How to mount a disk from destroyed raid system?

If you possibly can you should make a dd image of your entire disk before you do anything, just in case.

You should be able to mount /dev/sda3 directly once mdadm releases it:

mdadm --stop /dev/md2

mount /dev/sda3 /mnt/rescue

If that doesn't work testdisk can usually find filesystems on raw block devices.


I did it by the "hard way": (first if its possible clone this disk before you do anything!)

dmesg for the raid-disk or try (example: sdc1)

$ fdisk -l

Change the RAID-DISK-Flag to your Linux filesystem (ext3 or something), save this and reboot.

After that

$ mdadm --zero-superblock /dev/sdx 

and voila you can mount

$ mount /dev/sdc1 /mnt

In my case I brought up CentOS 7 and tried following everyone's instructions on this page. I kept running into a device busy message. The reason in my opinion why you are getting the

mdadm: cannot open device /dev/sda1: Device or resource busy

error message is because the device is already mounted as something else.

I also did not want to make any changes to the disk at all since my use case was to extract a very large file from my RAID1 array that failed to be extracted every possible way otherwise and the fastest way was to pull one of the drives out, I do want to put the drive back in and still have my configuration in place as well.

Here is what I did after doing some online research on other sites: NOTE: NAS:0 is the name of my NAS device so substitute appropriately.
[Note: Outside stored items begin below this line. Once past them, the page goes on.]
theorem State.tileFault_keeps {s0 s : State} (h0 : Keeps s0 s) (t : Nat) (c : Nat) (seg : Nat) (off : Nat)
    (pages : Nat) :
    Keeps s0 (State.tileFault s t c seg off pages) := by
  unfold State.tileFault
  repeat' first
    | with_reducible first
      | assumption | exact Keeps.refl _ | apply State.count_keeps | apply State.coreCause_keeps
      | apply State.fqPut_keeps | apply Keeps.ite | apply KeepsParts.same
    | dsimp only | simp only [keeps_mk] | split

theorem State.freeTileFaults_keeps {s0 s : State} (h0 : Keeps s0 s) (t : Nat) :
    Keeps s0 (State.freeTileFaults s t) := by
  unfold State.freeTileFaults
  repeat' first
    | with_reducible first
      | assumption | exact Keeps.refl _ | apply KeepsParts.same
    | dsimp only | simp only [keeps_mk] | split

theorem State.unhold_keeps {s0 s : State} (h0 : Keeps s0 s) (ring : Nat) (k : Nat) :
    Keeps s0 (State.unhold s ring k) := by
  unfold State.unhold
  repeat' first
    | with_reducible first
      | assumption | exact Keeps.refl _ | apply State.modRing_keeps | apply KeepsParts.same
    | dsimp only | simp only [keeps_mk] | split

theorem State.faultPark_keeps {s0 s : State} (h0 : Keeps s0 s) (k : Nat) (c : Cmd) (seg : Nat) (kind : Nat)
    (off : Nat) (pages : Nat) :
    Keeps s0 (State.faultPark s k c seg kind off pages) := by
  unfold State.faultPark
  repeat' first
    | with_reducible first
      | assumption | exact Keeps.refl _ | apply State.modRing_keeps | apply State.count_keeps
      | apply State.setPhase_keeps | apply State.faultWrite_keeps | apply State.unhold_keeps | apply Keeps.ite
      | apply KeepsParts.same
    | dsimp only | simp only [keeps_mk] | split

theorem State.walk_keeps {s0 s : State} (h0 : Keeps s0 s) (k : Nat) :
    Keeps s0 (State.walk s k) := by
  unfold State.walk
  repeat' first
    | with_reducible first
      | assumption | exact Keeps.refl _ | apply State.setPhase_keeps | apply Keeps.ite | apply KeepsParts.same
    | dsimp only | simp only [keeps_mk] | split

theorem State.translate_keeps {s0 s : State} (h0 : Keeps s0 s) (k : Nat) (c : Cmd) (rs : List Range) :
    Keeps s0 (State.translate s k c rs).2 := by
  unfold State.translate
  repeat' first
    | with_reducible first
      | assumption | exact Keeps.refl _ | refine Keeps.each ?_ _ _ (fun _ _ _ => ?_) | apply State.setCmd_keeps
      | apply State.count_keeps | apply State.finishIdle_keeps | apply State.pageUse_keeps
      | apply State.faultPark_keeps | apply State.walk_keeps | apply Keeps.ite | apply KeepsParts.same | intro _
    | dsimp only | simp only [keeps_mk] | split

theorem State.segEntryRead_keeps {s0 s : State} (h0 : Keeps s0 s) :
    Keeps s0 (State.segEntryRead s) := by
  unfold State.segEntryRead
  repeat' first
    | with_reducible first
      | assumption | exact Keeps.refl _ | apply State.count_keeps | apply State.freeVal_keeps | apply Keeps.ite
      | refine Keeps.of_snd (by assumption) ?_
    | dsimp only | split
It was automatically mounted although it would say that its not mounted if you were to run the mount command, you can verify that it was mounted by running:

[root@localhost Desktop]# cat /proc/mdstat 
Personalities : [raid1] 
md127 : active (auto-read-only) raid1 sdb2[0]
      1952996792 blocks super 1.2 [2/1] [U_]

unused devices: <none>

Notice it was automatically mounted under /dev/md127 for me.

Ok then:

[root@localhost Desktop]# mdadm -A -R /dev/md9 /dev/sdb2 
mdadm: /dev/sdb2 is busy - skipping

[root@localhost Desktop]# mdadm --manage --stop /dev/md/NAS\:0 
mdadm: stopped /dev/md/NAS:0

[root@localhost Desktop]# mdadm -A -R /dev/md9 /dev/sdb2
mdadm: /dev/md9 has been started with 1 drive (out of 2).

[root@localhost Desktop]# mount /dev/md9 /mnt/

That did it for me.

If in doubt, DD the drive to make a full copy and use CentOS or other Linux Live CD.